**Your assignment:** Look for the word "offset" in the entries and copy every line where it shows up.

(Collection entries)
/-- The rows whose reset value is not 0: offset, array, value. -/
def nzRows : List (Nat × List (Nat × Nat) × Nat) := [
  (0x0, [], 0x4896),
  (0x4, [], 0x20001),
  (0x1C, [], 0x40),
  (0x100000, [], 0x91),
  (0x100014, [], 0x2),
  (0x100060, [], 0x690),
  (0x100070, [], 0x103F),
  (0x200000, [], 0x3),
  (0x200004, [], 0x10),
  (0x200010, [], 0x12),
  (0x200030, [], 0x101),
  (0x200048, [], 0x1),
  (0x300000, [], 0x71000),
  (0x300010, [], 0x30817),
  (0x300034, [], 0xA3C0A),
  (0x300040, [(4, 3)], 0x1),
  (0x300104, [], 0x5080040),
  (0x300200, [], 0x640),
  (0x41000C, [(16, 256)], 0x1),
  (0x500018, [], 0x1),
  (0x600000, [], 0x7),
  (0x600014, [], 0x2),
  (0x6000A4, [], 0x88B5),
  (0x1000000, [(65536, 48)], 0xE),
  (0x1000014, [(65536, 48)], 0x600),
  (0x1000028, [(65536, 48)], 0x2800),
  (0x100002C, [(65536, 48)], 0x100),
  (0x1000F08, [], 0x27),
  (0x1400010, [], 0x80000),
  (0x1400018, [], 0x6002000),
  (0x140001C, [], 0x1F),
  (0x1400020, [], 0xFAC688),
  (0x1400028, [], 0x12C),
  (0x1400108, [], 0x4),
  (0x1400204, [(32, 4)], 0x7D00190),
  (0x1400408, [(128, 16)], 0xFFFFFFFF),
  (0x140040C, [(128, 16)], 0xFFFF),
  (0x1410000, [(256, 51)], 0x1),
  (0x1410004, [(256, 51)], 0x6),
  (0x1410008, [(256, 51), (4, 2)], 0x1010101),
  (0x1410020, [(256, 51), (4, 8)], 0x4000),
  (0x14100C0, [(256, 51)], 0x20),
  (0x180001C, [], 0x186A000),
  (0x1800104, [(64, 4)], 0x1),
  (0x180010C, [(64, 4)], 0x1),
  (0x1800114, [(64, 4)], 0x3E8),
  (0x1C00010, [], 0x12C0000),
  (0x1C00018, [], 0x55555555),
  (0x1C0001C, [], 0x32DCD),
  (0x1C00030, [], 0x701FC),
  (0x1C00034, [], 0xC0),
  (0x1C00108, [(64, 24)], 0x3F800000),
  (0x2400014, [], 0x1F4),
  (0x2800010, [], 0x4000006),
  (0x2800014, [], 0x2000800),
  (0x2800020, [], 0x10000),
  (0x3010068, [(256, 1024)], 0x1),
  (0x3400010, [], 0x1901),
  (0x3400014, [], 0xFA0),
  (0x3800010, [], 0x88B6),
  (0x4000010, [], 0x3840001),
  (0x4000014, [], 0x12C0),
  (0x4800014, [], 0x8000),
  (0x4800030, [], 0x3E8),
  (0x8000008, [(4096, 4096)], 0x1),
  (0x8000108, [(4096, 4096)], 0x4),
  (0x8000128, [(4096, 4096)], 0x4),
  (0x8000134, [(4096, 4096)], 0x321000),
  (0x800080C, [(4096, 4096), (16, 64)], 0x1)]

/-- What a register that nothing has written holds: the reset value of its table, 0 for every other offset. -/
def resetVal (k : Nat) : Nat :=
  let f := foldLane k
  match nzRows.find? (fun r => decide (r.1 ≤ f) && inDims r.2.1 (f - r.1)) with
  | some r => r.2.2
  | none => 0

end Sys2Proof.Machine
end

**Exercise solution:**
/-- The rows whose reset value is not 0: offset, array, value. -/
/-- What a register that nothing has written holds: the reset value of its table, 0 for every other offset. -/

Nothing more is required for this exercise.